- _Exercise instructions_: Below are the records; copy exactly the stretch from the line containing "(∀ port r, (State.reset.ring" through the line containing "t → memOk t", both ends included, and nothing else.

[Opening Raw data section]

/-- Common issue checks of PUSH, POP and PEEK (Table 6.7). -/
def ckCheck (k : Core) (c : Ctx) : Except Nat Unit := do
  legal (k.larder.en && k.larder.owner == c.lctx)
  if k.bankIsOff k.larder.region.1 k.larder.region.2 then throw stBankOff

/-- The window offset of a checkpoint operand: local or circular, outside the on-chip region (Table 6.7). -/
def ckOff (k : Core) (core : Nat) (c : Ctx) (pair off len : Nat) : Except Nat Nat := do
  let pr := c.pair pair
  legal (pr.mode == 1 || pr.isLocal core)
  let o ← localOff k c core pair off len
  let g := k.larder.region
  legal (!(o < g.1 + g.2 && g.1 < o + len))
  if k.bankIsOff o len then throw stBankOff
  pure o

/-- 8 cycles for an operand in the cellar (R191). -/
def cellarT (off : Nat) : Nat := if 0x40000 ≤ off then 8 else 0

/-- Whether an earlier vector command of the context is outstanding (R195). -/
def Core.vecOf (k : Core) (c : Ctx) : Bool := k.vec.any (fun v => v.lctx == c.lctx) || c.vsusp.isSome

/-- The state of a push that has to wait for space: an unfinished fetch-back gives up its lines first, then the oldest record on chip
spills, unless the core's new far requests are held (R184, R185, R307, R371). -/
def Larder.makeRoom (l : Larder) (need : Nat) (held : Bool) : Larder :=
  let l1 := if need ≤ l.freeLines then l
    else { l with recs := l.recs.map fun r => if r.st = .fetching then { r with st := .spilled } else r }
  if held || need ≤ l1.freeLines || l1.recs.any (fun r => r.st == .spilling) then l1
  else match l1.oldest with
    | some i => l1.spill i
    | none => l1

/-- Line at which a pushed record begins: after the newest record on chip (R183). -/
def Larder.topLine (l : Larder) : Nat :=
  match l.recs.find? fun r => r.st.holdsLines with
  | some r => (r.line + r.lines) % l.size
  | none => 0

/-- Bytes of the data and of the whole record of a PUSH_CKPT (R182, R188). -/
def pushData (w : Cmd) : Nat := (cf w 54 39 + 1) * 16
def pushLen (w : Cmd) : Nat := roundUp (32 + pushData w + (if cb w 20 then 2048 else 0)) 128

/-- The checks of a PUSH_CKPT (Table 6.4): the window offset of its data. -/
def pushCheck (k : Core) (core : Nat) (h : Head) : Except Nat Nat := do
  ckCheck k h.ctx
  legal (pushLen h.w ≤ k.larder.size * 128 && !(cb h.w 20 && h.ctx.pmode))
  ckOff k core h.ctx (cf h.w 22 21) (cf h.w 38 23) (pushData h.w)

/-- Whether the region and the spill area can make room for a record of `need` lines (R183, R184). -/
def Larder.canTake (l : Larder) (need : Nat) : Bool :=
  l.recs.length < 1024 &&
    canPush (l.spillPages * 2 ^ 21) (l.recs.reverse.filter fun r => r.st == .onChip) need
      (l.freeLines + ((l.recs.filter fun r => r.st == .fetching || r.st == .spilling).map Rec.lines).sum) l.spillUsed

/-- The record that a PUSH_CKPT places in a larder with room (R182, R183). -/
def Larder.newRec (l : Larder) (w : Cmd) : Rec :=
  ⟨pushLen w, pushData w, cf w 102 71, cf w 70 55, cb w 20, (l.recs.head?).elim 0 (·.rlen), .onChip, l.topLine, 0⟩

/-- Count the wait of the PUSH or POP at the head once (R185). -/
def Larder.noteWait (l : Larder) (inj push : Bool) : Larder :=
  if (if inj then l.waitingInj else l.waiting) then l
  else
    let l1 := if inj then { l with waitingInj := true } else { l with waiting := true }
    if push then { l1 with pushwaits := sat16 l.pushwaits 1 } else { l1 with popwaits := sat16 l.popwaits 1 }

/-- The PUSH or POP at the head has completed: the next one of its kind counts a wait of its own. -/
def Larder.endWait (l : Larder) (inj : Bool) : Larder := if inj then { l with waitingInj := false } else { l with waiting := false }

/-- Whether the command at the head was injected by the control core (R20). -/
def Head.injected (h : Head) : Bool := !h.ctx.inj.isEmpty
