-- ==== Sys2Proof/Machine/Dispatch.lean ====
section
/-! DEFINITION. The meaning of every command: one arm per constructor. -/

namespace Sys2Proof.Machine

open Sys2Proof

[Closing Raw data section]
[Opening Raw data section]

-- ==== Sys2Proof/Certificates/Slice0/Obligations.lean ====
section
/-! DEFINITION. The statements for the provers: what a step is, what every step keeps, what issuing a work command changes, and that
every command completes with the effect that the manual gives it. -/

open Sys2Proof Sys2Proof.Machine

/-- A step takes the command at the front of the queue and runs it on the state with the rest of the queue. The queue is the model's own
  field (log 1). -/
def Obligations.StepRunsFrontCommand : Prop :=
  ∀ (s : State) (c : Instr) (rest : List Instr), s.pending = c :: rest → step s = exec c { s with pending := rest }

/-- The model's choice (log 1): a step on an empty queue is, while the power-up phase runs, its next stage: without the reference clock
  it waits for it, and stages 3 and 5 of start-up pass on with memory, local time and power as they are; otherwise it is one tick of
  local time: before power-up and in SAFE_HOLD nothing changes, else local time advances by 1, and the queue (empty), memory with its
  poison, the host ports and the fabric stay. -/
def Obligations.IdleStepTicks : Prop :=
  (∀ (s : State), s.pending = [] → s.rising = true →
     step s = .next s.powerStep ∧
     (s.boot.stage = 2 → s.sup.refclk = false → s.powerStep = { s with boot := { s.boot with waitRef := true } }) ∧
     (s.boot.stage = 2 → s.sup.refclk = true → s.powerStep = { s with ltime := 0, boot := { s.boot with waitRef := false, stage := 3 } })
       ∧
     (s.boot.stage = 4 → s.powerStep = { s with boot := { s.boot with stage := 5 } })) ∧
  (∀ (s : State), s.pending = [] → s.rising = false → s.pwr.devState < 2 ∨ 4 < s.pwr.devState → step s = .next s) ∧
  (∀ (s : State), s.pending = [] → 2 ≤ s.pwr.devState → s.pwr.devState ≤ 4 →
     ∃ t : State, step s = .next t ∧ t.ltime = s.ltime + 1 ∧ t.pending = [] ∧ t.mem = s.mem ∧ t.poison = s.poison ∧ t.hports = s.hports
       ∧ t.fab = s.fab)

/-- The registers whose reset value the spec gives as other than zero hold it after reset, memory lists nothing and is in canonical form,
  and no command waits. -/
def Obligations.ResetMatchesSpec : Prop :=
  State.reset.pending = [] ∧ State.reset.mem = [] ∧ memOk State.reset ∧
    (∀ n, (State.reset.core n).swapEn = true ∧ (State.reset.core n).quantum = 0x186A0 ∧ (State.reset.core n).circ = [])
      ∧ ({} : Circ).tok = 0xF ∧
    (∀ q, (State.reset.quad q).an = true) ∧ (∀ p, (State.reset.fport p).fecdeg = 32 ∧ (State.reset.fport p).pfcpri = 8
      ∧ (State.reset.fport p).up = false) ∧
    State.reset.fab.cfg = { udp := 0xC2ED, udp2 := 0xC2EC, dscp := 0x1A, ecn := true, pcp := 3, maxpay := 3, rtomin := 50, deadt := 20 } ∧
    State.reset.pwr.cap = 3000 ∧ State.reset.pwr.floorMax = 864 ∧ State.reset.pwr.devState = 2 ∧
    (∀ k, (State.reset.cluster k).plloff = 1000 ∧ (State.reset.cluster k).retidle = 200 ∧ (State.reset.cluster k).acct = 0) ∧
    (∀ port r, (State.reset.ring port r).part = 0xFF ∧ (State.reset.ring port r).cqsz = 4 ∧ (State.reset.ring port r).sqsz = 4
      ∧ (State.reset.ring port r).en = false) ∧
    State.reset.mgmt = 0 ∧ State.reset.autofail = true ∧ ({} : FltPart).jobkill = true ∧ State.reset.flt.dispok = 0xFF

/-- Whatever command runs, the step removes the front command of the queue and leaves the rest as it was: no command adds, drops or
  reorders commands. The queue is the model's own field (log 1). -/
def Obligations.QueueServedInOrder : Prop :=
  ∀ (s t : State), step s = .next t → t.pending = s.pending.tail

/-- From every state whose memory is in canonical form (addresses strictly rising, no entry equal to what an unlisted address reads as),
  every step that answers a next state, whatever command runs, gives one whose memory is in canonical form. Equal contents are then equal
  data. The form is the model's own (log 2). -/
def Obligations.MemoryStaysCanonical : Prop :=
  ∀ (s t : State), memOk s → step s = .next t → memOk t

[Closing Raw data section]
[Opening Raw data section]

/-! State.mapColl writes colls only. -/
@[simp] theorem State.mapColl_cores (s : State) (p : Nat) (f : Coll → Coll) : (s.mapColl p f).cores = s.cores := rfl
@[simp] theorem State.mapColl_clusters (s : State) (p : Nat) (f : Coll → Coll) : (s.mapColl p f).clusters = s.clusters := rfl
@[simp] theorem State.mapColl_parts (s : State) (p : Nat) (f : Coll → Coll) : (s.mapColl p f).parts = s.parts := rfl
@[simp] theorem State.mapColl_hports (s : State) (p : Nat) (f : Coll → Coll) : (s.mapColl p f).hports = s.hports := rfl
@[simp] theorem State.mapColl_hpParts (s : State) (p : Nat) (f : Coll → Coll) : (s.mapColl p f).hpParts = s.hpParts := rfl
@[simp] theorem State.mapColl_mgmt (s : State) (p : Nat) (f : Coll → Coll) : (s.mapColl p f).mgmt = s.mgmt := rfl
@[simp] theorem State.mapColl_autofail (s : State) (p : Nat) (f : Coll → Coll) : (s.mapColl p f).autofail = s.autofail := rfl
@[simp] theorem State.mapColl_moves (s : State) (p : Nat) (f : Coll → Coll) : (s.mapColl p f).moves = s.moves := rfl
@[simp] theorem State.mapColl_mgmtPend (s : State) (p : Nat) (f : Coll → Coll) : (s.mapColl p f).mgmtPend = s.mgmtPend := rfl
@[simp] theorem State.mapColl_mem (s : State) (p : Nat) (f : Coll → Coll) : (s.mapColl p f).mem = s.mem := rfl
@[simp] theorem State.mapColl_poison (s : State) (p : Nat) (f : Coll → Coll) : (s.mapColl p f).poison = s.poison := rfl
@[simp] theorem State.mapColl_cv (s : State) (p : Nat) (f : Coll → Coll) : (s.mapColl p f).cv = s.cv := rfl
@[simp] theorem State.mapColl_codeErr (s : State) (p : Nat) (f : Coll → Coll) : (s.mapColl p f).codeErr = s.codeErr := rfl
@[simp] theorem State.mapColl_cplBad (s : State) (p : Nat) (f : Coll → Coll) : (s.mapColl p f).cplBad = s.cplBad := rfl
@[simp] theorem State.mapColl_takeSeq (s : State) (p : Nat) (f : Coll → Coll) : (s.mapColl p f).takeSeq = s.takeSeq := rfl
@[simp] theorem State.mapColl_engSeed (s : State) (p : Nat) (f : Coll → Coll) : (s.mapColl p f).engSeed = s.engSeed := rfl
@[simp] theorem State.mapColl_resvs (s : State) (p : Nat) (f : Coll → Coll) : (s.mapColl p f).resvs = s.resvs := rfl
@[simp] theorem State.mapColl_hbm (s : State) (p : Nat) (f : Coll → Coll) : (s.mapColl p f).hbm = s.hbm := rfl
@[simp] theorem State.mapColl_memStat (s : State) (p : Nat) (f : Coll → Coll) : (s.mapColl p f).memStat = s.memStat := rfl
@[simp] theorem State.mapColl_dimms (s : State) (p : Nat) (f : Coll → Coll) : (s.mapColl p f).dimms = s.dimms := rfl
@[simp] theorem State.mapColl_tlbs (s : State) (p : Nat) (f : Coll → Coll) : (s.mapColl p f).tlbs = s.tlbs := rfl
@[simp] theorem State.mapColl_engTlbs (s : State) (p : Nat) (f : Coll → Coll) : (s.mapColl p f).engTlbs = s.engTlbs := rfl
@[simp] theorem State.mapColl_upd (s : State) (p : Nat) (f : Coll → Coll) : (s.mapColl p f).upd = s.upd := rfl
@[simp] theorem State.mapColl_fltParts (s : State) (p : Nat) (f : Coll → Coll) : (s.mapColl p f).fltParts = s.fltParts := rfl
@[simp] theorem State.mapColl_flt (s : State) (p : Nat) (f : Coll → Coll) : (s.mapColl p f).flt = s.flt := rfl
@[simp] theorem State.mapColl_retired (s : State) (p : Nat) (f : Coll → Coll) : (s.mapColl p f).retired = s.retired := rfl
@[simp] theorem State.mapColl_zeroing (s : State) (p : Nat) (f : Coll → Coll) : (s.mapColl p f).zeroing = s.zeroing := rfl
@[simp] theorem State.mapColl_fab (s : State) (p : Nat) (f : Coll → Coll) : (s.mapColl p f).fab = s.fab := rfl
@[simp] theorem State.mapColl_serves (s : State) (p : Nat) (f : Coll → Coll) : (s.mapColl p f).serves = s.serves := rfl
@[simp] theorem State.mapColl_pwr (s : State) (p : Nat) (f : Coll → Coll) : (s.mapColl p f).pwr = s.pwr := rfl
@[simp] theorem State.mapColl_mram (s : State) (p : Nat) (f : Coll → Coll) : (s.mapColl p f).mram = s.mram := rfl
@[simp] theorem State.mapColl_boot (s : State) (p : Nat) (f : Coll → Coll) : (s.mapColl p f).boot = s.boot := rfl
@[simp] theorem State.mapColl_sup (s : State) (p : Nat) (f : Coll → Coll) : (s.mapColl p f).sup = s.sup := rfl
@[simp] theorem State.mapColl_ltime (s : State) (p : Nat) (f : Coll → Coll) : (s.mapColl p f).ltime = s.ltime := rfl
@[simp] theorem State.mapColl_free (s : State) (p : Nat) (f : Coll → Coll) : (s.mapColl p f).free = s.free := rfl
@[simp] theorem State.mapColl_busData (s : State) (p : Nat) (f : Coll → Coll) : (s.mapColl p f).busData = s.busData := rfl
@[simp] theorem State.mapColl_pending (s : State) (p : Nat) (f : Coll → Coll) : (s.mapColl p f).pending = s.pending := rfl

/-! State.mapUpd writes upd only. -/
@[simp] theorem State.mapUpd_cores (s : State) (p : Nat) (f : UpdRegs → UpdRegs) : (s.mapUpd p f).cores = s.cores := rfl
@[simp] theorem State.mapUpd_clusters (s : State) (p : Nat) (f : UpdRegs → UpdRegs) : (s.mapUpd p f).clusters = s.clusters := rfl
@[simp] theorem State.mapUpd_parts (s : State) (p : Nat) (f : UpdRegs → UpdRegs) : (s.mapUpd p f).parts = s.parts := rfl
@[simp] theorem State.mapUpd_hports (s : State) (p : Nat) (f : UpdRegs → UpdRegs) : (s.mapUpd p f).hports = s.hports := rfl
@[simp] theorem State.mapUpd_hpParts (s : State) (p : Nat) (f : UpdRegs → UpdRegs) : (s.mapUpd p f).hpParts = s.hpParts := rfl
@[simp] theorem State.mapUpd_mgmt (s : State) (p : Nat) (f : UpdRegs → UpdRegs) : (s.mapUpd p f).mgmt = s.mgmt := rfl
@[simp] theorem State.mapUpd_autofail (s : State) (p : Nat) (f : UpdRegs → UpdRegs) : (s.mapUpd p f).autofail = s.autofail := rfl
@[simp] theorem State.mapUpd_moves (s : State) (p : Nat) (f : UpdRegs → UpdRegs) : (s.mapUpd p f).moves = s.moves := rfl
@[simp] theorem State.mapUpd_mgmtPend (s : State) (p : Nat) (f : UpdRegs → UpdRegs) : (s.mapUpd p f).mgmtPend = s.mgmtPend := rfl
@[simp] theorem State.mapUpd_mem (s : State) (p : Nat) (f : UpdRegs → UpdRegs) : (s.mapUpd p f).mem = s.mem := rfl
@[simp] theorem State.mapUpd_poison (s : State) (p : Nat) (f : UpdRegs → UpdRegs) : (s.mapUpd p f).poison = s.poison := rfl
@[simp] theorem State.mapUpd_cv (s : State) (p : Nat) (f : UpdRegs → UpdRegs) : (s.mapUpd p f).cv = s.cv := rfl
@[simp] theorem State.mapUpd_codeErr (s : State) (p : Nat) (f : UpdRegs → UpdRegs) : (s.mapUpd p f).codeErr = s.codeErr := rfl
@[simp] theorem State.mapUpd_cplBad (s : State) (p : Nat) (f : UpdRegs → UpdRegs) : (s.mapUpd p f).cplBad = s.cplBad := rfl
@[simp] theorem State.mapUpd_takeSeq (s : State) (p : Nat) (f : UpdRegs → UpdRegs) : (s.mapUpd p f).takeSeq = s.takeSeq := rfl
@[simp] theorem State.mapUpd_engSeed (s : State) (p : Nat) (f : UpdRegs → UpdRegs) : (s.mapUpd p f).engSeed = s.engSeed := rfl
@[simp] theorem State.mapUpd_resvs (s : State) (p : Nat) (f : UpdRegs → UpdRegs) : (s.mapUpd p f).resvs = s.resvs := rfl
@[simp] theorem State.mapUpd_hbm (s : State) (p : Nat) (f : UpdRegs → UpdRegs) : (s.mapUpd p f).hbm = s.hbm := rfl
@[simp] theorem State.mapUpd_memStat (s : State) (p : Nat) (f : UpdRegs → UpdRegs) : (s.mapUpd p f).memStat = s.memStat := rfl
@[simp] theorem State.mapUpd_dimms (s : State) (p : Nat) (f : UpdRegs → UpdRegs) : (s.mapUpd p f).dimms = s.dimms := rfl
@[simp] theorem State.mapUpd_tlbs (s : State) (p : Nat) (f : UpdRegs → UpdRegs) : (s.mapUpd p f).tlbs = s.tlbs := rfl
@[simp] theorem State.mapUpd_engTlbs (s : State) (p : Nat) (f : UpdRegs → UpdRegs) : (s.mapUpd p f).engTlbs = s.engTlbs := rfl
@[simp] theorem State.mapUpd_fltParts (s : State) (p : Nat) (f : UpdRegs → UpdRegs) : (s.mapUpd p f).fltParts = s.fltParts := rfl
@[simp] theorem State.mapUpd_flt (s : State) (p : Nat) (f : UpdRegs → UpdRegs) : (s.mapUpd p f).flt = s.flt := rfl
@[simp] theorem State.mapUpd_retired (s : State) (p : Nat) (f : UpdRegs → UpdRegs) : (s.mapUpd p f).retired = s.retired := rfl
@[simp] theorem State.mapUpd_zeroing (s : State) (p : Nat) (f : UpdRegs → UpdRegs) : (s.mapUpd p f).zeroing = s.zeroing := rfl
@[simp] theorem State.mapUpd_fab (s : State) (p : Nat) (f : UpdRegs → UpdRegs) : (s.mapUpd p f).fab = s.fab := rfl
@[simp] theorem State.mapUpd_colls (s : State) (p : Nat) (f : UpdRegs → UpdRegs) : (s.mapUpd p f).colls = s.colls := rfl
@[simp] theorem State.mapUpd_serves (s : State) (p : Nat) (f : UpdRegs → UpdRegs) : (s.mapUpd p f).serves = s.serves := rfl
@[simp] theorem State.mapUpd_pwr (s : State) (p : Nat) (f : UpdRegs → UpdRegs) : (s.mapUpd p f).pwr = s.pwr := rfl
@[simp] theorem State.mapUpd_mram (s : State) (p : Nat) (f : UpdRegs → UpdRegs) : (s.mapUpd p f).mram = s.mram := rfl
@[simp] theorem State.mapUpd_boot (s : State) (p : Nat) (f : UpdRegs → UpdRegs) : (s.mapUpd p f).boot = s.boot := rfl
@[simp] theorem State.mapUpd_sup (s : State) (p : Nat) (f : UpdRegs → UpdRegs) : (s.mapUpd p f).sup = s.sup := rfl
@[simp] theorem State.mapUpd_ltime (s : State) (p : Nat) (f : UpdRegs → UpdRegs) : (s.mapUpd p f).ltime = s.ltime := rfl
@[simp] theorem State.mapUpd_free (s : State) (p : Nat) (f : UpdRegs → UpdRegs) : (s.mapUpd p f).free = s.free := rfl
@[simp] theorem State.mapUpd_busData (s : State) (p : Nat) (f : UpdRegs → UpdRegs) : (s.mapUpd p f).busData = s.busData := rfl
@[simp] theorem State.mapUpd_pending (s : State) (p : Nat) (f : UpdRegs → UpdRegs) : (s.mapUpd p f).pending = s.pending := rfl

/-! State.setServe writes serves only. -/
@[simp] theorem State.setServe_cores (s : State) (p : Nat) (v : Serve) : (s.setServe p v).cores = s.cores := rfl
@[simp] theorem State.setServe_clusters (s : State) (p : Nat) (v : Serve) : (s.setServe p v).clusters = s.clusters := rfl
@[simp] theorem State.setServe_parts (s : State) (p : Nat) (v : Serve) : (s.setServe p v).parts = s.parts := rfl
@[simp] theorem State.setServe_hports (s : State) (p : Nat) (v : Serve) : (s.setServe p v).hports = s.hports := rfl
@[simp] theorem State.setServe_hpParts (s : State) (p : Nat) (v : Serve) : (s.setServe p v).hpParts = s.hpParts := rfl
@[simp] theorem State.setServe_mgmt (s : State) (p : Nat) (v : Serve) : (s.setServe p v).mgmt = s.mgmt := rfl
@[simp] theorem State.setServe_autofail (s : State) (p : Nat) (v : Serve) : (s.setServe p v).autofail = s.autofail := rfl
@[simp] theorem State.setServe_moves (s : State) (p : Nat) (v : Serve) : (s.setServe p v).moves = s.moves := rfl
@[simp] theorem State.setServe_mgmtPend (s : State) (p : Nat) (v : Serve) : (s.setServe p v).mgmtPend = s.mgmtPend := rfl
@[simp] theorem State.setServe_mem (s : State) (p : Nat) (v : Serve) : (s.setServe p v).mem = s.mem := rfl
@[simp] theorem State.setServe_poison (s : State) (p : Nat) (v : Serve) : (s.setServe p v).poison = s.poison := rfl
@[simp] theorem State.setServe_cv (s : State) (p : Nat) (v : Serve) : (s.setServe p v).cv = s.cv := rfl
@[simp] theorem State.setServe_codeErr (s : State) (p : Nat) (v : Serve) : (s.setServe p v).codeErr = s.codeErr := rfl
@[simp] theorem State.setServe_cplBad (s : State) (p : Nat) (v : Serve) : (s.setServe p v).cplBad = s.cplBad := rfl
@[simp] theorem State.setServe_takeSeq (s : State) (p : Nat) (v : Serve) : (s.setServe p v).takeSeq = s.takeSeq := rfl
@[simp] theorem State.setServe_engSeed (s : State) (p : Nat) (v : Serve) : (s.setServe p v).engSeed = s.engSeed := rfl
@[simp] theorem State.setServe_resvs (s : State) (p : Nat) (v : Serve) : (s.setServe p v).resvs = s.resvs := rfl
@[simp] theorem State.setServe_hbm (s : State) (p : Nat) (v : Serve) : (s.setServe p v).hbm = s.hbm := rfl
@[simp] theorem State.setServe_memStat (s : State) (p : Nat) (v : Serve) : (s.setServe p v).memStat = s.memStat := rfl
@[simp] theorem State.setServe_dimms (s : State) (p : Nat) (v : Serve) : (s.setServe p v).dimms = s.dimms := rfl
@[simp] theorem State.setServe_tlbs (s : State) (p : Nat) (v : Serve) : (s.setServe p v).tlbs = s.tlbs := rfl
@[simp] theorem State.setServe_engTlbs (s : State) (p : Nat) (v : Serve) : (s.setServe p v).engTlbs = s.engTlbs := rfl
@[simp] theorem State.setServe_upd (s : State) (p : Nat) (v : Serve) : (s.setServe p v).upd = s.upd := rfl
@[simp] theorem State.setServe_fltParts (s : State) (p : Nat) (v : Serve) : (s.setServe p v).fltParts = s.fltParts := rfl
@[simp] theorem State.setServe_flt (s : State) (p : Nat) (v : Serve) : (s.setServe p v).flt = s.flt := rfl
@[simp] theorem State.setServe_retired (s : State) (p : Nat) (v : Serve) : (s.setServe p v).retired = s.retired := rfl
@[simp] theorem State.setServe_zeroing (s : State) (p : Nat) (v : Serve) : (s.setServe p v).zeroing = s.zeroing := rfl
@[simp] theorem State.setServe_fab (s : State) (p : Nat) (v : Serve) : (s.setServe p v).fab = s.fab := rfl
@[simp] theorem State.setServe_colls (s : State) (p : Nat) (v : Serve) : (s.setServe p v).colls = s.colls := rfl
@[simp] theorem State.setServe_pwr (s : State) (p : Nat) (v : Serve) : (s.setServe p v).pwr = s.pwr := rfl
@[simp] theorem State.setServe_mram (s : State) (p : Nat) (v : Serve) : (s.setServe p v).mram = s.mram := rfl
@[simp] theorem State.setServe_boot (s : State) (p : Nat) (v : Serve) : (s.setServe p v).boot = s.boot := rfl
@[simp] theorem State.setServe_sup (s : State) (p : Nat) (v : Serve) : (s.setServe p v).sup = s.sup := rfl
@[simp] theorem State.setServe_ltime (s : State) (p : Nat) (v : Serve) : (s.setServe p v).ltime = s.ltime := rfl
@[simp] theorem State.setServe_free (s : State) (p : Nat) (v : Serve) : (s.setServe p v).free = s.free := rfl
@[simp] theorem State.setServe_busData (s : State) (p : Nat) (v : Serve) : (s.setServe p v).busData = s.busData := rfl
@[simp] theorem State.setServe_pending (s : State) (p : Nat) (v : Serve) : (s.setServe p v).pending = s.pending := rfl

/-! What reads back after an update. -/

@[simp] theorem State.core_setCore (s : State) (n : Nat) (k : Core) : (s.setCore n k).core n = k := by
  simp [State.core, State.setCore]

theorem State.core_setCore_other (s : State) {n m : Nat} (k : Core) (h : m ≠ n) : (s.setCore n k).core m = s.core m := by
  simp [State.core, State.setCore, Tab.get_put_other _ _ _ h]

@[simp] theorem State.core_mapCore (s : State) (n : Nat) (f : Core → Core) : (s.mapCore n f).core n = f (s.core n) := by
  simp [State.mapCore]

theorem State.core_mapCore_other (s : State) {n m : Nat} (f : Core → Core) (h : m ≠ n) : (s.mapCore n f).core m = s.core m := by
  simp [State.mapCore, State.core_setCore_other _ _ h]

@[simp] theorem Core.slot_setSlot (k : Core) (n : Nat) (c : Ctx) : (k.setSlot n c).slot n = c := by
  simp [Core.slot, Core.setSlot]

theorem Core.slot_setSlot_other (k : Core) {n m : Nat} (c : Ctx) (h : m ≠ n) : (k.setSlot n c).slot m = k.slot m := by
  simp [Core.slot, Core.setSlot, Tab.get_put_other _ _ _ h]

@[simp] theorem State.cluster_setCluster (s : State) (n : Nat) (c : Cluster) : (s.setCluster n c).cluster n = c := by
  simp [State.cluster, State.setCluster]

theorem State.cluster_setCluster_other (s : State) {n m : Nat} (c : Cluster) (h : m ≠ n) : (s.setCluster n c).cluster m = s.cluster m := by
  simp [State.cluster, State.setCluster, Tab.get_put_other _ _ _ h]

[Closing Raw data section]

- _Response below_:
    (∀ port r, (State.reset.ring port r).part = 0xFF ∧ (State.reset.ring port r).cqsz = 4 ∧ (State.reset.ring port r).sqsz = 4
      ∧ (State.reset.ring port r).en = false) ∧
    State.reset.mgmt = 0 ∧ State.reset.autofail = true ∧ ({} : FltPart).jobkill = true ∧ State.reset.flt.dispok = 0xFF

/-- Whatever command runs, the step removes the front command of the queue and leaves the rest as it was: no command adds, drops or
  reorders commands. The queue is the model's own field (log 1). -/
def Obligations.QueueServedInOrder : Prop :=
  ∀ (s t : State), step s = .next t → t.pending = s.pending.tail

/-- From every state whose memory is in canonical form (addresses strictly rising, no entry equal to what an unlisted address reads as),
  every step that answers a next state, whatever command runs, gives one whose memory is in canonical form. Equal contents are then equal
  data. The form is the model's own (log 2). -/
def Obligations.MemoryStaysCanonical : Prop :=
  ∀ (s t : State), memOk s → step s = .next t → memOk t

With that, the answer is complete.